ADR-002: Rejection of Shared Mutable State

  • Context: Concurrency in modern systems is usually handled via Thread Mutexes or async/await memory sharing.
  • Decision: Ved structurally forbids shared memory. All state is perfectly partitioned into Domains. Domains communicate exclusively through asynchronous mailboxes.
  • Reasoning: Shared memory prevents reliable Snapshot Persistence. If you freeze a thread holding an open Mutex lock to disk and crash, the system deadlocks on reboot. Asynchronous message passing allows mathematically clean serialization.

ADR-003: Authority embedded in the Type System

  • Context: Security is usually handled via external IAM policies, API keys, or Kubernetes RBAC YAMLs late in the deployment process.
  • Decision: Ved bakes Authority Scope into the formal Type System (Domain<Workspace> vs Domain<Tenant>).
  • Reasoning: We want infrastructure automation that cannot physically be deployed if it violates governance topology.
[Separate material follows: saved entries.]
-- ==== Sys2Proof/Laws/Memory.lean ====
section
/-! SUPPORT. What the sparse cells, memory and the display bitmap read after a write, and that every write keeps the canonical
form. -/

namespace Sys2Proof.Machine

/-! Cells. -/

theorem cellRead_cellCons (base : Nat → Byte) (k : Nat) (v : Byte) (m : List Host.Cell) (a : Nat)
    (hm : ∀ b, b ≤ k → cellRead base m b = base b) :
    cellRead base (cellCons base k v m) a = if a = k then v else cellRead base m a := by
  unfold cellCons
  by_cases hv : v = base k
  · rw [if_pos hv]
    by_cases ha : a = k
    · subst ha; rw [if_pos rfl, hm a (Nat.le_refl a), hv]
    · rw [if_neg ha]
  · rw [if_neg hv]; rfl

/-- In a canonical list, no index below the bound is listed. -/
theorem cellRead_below {base : Nat → Byte} {size : Nat} {m : List Host.Cell} {lo a : Nat}
    (hm : cellsWf base size lo m = true) (ha : a < lo) : cellRead base m a = base a := by
  induction m generalizing lo with
  | nil => rfl
  | cons c m ih =>
    obtain ⟨k, v⟩ := c
    simp only [cellsWf, Bool.and_eq_true, decide_eq_true_eq] at hm
    have hk : a ≠ k := by omega
    simp only [cellRead, if_neg hk]
    exact ih hm.2 (by omega)

/-- In a canonical list, no index at or above the size is listed. -/
theorem cellRead_above {base : Nat → Byte} {size : Nat} {m : List Host.Cell} {lo a : Nat}
    (hm : cellsWf base size lo m = true) (ha : size ≤ a) : cellRead base m a = base a := by
  induction m generalizing lo with
  | nil => rfl
  | cons c m ih =>
    obtain ⟨k, v⟩ := c
    simp only [cellsWf, Bool.and_eq_true, decide_eq_true_eq] at hm
    have hk : a ≠ k := by omega
    simp only [cellRead, if_neg hk]
    exact ih hm.2

/-- A lower bound of a canonical list may be lowered. -/
theorem cellsWf_mono {base : Nat → Byte} {size : Nat} {m : List Host.Cell} {lo lo' : Nat}
    (hm : cellsWf base size lo m = true) (h : lo' ≤ lo) : cellsWf base size lo' m = true := by
  cases m with
  | nil => rfl
  | cons c m =>
    obtain ⟨k, v⟩ := c
    simp only [cellsWf, Bool.and_eq_true, decide_eq_true_eq] at hm ⊢
    exact ⟨⟨⟨by omega, hm.1.1.2⟩, hm.1.2⟩, hm.2⟩

/-- Read after write at every index, in any list whose keys are listed in rising order or not: a write is seen where it went and
nowhere else. -/
theorem cellRead_cellWrite {base : Nat → Byte} {size : Nat} {m : List Host.Cell} {lo : Nat}
    (hm : cellsWf base size lo m = true) (k : Nat) (v : Byte) (a : Nat) :
    cellRead base (cellWrite base m k v) a = if a = k then v else cellRead base m a := by
  induction m generalizing lo with
  | nil => exact cellRead_cellCons base k v [] a (fun _ _ => rfl)
  | cons c m ih =>
    obtain ⟨j, u⟩ := c
    have hm' := hm
    simp only [cellsWf, Bool.and_eq_true, decide_eq_true_eq] at hm
    unfold cellWrite
    by_cases hlt : k < j
    · rw [if_pos hlt]
      refine cellRead_cellCons base k v _ a fun b hb => ?_
      have hbj : b ≠ j := by omega
      simp only [cellRead, if_neg hbj]
      exact cellRead_below hm.2 (by omega)
    · rw [if_neg hlt]
      by_cases hkj : k = j
      · rw [if_pos hkj]
        subst hkj
        rw [cellRead_cellCons base k v m a fun b hb => cellRead_below hm.2 (by omega)]
        by_cases ha : a = k
        · rw [if_pos ha, if_pos ha]
        · rw [if_neg ha, if_neg ha]; simp only [cellRead, if_neg ha]
      · rw [if_neg hkj]
        by_cases haj : a = j
        · have hak : a ≠ k := by omega
          simp only [cellRead, if_pos haj, if_neg hak]
        · simp only [cellRead, if_neg haj]
          exact ih hm.2

theorem cellsWf_cellCons {base : Nat → Byte} {size : Nat} {m : List Host.Cell} {k : Nat} (v : Byte)
    (hk : k < size) (hm : cellsWf base size (k + 1) m = true) {lo : Nat} (hlo : lo ≤ k) :
    cellsWf base size lo (cellCons base k v m) = true := by
  unfold cellCons
  by_cases hv : v = base k
  · rw [if_pos hv]; exact cellsWf_mono hm (by omega)
  · rw [if_neg hv]
    simp only [cellsWf, Bool.and_eq_true, decide_eq_true_eq, bne_iff_ne, ne_eq]
    exact ⟨⟨⟨hlo, hk⟩, hv⟩, hm⟩

/-- A write inside the size keeps the canonical form. -/
theorem cellsWf_cellWrite {base : Nat → Byte} {size : Nat} {m : List Host.Cell} {lo : Nat}
    (hm : cellsWf base size lo m = true) {k : Nat} (v : Byte) (hlo : lo ≤ k) (hk : k < size) :
    cellsWf base size lo (cellWrite base m k v) = true := by
  induction m generalizing lo with
  | nil => exact cellsWf_cellCons v hk rfl hlo
  | cons c m ih =>
    obtain ⟨j, u⟩ := c
    have hm' := hm
    simp only [cellsWf, Bool.and_eq_true, decide_eq_true_eq] at hm
    unfold cellWrite
    by_cases hlt : k < j
    · rw [if_pos hlt]
      refine cellsWf_cellCons v hk ?_ hlo
      simp only [cellsWf, Bool.and_eq_true, decide_eq_true_eq]
      exact ⟨⟨⟨by omega, hm.1.1.2⟩, hm.1.2⟩, hm.2⟩
    · rw [if_neg hlt]
      by_cases hkj : k = j
      · rw [if_pos hkj]; subst hkj
        exact cellsWf_cellCons v hk hm.2 hlo
      · rw [if_neg hkj]
        simp only [cellsWf, Bool.and_eq_true, decide_eq_true_eq]
        exact ⟨⟨⟨hm.1.1.1, hm.1.1.2⟩, hm.1.2⟩, ih hm.2 (by omega)⟩

/-! Memory. -/

@[simp] theorem Memory.read_nil (cfg : Config) (a : Nat) : Memory.read cfg [] a = Memory.unlisted cfg a := rfl

theorem Memory.read_write {cfg : Config} {m : Memory} (hm : Memory.wf cfg m = true) (k : Nat) (v : Byte) (a : Nat) :
    Memory.read cfg (Memory.write cfg m k v) a = if a = k then v else Memory.read cfg m a :=
  cellRead_cellWrite hm k v a

theorem Memory.write_wf {cfg : Config} {m : Memory} (hm : Memory.wf cfg m = true) {k : Nat} (hk : k < memSize) (v : Byte) :
    Memory.wf cfg (Memory.write cfg m k v) = true :=
  cellsWf_cellWrite hm v (Nat.zero_le k) hk

/-- Construction's memory, with nothing listed, is canonical. -/
theorem Memory.wf_nil (cfg : Config) : Memory.wf cfg [] = true := rfl

/-! Bytes of a state. -/

@[simp] theorem State.storeByte_eq (s : State) (k : Nat) (v : Byte) :
    s.storeByte k v = s.setMem (Memory.write s.config s.mem k v) := rfl

/-- Storing bytes changes memory and nothing else: every other field follows by the lemmas of `setMem`. -/
theorem State.storeBytes_eq_setMem (s : State) (a : Nat) (vs : List Byte) :
    s.storeBytes a vs = s.setMem (s.storeBytes a vs).mem := by
  induction vs generalizing s a with
  | nil => rfl
  | cons v vs ih =>
    rw [State.storeBytes, ih]
    rfl

@[simp] theorem State.storeBytes_config (s : State) (a : Nat) (vs : List Byte) : (s.storeBytes a vs).config = s.config := by
  rw [State.storeBytes_eq_setMem]; rfl

/-- Storing bytes inside the address space keeps memory canonical. -/
theorem State.storeBytes_wf {s : State} (hm : Memory.wf s.config s.mem = true) {a : Nat} {vs : List Byte}
    (ha : a + vs.length ≤ memSize) : Memory.wf s.config (s.storeBytes a vs).mem = true := by
  induction vs generalizing s a with
  | nil => exact hm
  | cons v vs ih =>
    rw [List.length_cons] at ha
    exact ih (s := s.storeByte a v) (Memory.write_wf hm (by omega) v) (by omega)

/-- What every address reads as after bytes are stored: the stored byte where one went, and as before elsewhere (R53, R61). -/
theorem State.byteAt_storeBytes {s : State} (hm : Memory.wf s.config s.mem = true) {k : Nat} {vs : List Byte}
    (hk : k + vs.length ≤ memSize) (a : Nat) :
    (s.storeBytes k vs).byteAt a = if k ≤ a then vs.getD (a - k) (s.byteAt a) else s.byteAt a := by
  induction vs generalizing s k with
  | nil => simp [State.storeBytes]
  | cons v vs ih =>
    rw [List.length_cons] at hk
    have hw : Memory.wf s.config (s.storeByte k v).mem = true := Memory.write_wf hm (by omega) v
    rw [State.storeBytes, ih (s := s.storeByte k v) hw (by omega)]
    have hb : (s.storeByte k v).byteAt a = if a = k then v else s.byteAt a := by
      rw [State.storeByte_eq, State.byteAt_setMem, Memory.read_write hm]; rfl
    rw [hb]
    by_cases h1 : a = k
    · subst h1
      rw [if_neg (by omega), if_pos rfl, if_pos (Nat.le_refl a), Nat.sub_self]; rfl
    · rw [if_neg h1]
      by_cases h2 : k ≤ a
      · rw [if_pos (by omega), if_pos h2]
        obtain ⟨d, hd⟩ : ∃ d, a - k = d + 1 := ⟨a - k - 1, by omega⟩
        rw [hd, show a - (k + 1) = d by omega]; rfl
      · rw [if_neg (by omega), if_neg h2]

/-- No byte outside the stored ones changes (R61). -/
theorem State.byteAt_storeBytes_outside {s : State} (hm : Memory.wf s.config s.mem = true) {k : Nat} {vs : List Byte}
    (hk : k + vs.length ≤ memSize) {a : Nat} (ha : a < k ∨ k + vs.length ≤ a) : (s.storeBytes k vs).byteAt a = s.byteAt a := by
  rw [State.byteAt_storeBytes hm hk]
  by_cases h : k ≤ a
  · rw [if_pos h, List.getD_eq_default _ _ (by omega)]
  · rw [if_neg h]

@[simp] theorem State.loadBytes_length (s : State) (a n : Nat) : (s.loadBytes a n).length = n := by simp [State.loadBytes]

theorem State.loadBytes_getElem (s : State) (a n k : Nat) (h : k < (s.loadBytes a n).length) :
    (s.loadBytes a n)[k] = s.byteAt (a + k) := by simp [State.loadBytes]

/-! The display. -/

theorem Bitmap.wf_nil : Bitmap.wf [] = true := rfl

theorem Bitmap.wf_cells {d : Bitmap} (hd : Bitmap.wf d = true) : cellsWf (fun _ => 0) dispCells 0 d = true := by
  simp only [Bitmap.wf, Bool.and_eq_true] at hd; exact hd.1

theorem Bitmap.read_write {d : Bitmap} (hd : Bitmap.wf d = true) (k : Nat) (v : Byte) (o : Nat) :
    Bitmap.read (Bitmap.write d k v) o = if o = k then v else Bitmap.read d o :=
  cellRead_cellWrite (Bitmap.wf_cells hd) k v o

/-- A display cell holds 0 or 1 (R34). -/
theorem Bitmap.read_binary {d : Bitmap} (hd : Bitmap.wf d = true) (o : Nat) : Bitmap.read d o = 0 ∨ Bitmap.read d o = 1 := by
  have h := (Bool.and_eq_true _ _ ▸ hd : _ ∧ _).2
  unfold Bitmap.read
  clear hd
  induction d with
  | nil => exact .inl rfl
  | cons c d ih =>
    obtain ⟨k, v⟩ := c
    simp only [List.all_cons, Bool.and_eq_true, beq_iff_eq] at h
    by_cases ho : o = k
    · right; simp only [cellRead, if_pos ho]; exact h.1
    · simp only [cellRead, if_neg ho]; exact ih h.2

theorem cellWrite_all_one {d : List Host.Cell} (hd : d.all (fun c => c.2 == 1#8) = true) (k : Nat) {v : Byte}
    (hv : v = 0 ∨ v = 1) : (cellWrite (fun _ => 0) d k v).all (fun c => c.2 == 1#8) = true := by
  have hcons : ∀ m : List Host.Cell, m.all (fun c => c.2 == 1#8) = true →
      (cellCons (fun _ => 0) k v m).all (fun c => c.2 == 1#8) = true := by
    intro m hm
    unfold cellCons
    rcases hv with rfl | rfl
    · rw [if_pos rfl]; exact hm
    · rw [if_neg (show ¬((1 : Byte) = (fun _ : Nat => (0 : Byte)) k) from fun h => absurd h (show ¬((1 : Byte) = 0) by decide))]
      simpa using hm
  induction d with
  | nil => exact hcons [] rfl
  | cons c d ih =>
    obtain ⟨j, u⟩ := c
    have hd' := hd
    simp only [List.all_cons, Bool.and_eq_true] at hd
    unfold cellWrite
    by_cases h1 : k < j
    · rw [if_pos h1]; exact hcons _ hd'
    · rw [if_neg h1]
      by_cases h2 : k = j
      · rw [if_pos h2]; exact hcons _ hd.2
      · rw [if_neg h2]; simp only [List.all_cons, Bool.and_eq_true]; exact ⟨hd.1, ih hd.2⟩

/-- Writing a 0 or a 1 inside the display keeps its form. -/
theorem Bitmap.write_wf {d : Bitmap} (hd : Bitmap.wf d = true) {k : Nat} (hk : k < dispCells) {v : Byte} (hv : v = 0 ∨ v = 1) :
    Bitmap.wf (Bitmap.write d k v) = true := by
  have h := (Bool.and_eq_true _ _ ▸ hd : _ ∧ _)
  simp only [Bitmap.wf, Bool.and_eq_true]
  exact ⟨cellsWf_cellWrite h.1 v (Nat.zero_le k) hk, cellWrite_all_one h.2 k hv⟩

/-- Two canonical lists that read alike everywhere are the same list: equal contents are equal data. -/
theorem cells_ext {base : Nat → Byte} {size : Nat} {m m' : List Host.Cell} {lo : Nat} (hm : cellsWf base size lo m = true)
    (hm' : cellsWf base size lo m' = true) (h : ∀ a, cellRead base m a = cellRead base m' a) : m = m' := by
  induction m generalizing m' lo with
  | nil =>
    cases m' with
    | nil => rfl
    | cons c m' =>
      obtain ⟨k, v⟩ := c
      simp only [cellsWf, Bool.and_eq_true, decide_eq_true_eq, bne_iff_ne, ne_eq] at hm'
      have := h k
      simp only [cellRead, if_pos] at this
      exact absurd this.symm hm'.1.2
  | cons c m ih =>
    obtain ⟨k, v⟩ := c
    have hmc := hm
    simp only [cellsWf, Bool.and_eq_true, decide_eq_true_eq, bne_iff_ne, ne_eq] at hm
    cases m' with
    | nil =>
      have := h k
      simp only [cellRead, if_pos] at this
      exact absurd this hm.1.2
    | cons c' m' =>
      obtain ⟨k', v'⟩ := c'
      have hmc' := hm'
      simp only [cellsWf, Bool.and_eq_true, decide_eq_true_eq, bne_iff_ne, ne_eq] at hm'
      have hk : k = k' := by
        rcases Nat.lt_trichotomy k k' with hlt | heq | hgt
        · have := h k
          simp only [cellRead, if_pos, if_neg (show k ≠ k' by omega)] at this
          rw [cellRead_below hm'.2 (by omega)] at this
          exact absurd this hm.1.2
        · exact heq
        · have := h k'
          simp only [cellRead, if_pos, if_neg (show k' ≠ k by omega)] at this
          rw [cellRead_below hm.2 (by omega)] at this
          exact absurd this.symm hm'.1.2
      subst hk
      have hv : v = v' := by have := h k; simpa only [cellRead, if_pos] using this
      subst hv
      refine congrArg _ (ih hm.2 hm'.2 fun a => ?_)
      by_cases ha : a = k
      · subst ha
        rw [cellRead_below hm.2 (by omega), cellRead_below hm'.2 (by omega)]
      · have := h a
        simpa only [cellRead, if_neg ha] using this

end Sys2Proof.Machine
end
Putting it in the type engine makes security a compile-time mathematical guarantee instead of a runtime hope.

ADR-004: Pure Local Effects vs Impure Network Effects

  • Context: Developers need to generate string UUIDs or do simple in-memory computations without wrapping everything in a heavy Effect Intent boundary.
  • Decision: Bounded local effects (like memory math and strictly sandboxed temp files) are permitted in pure slices. Anything requiring a network card, real clock time, or durable disk writes is pushed to the Impure Adapter Zone.
  • Reasoning: Strict division provides the perfect balance of developer ergonomics (Script Mode) and structural safety.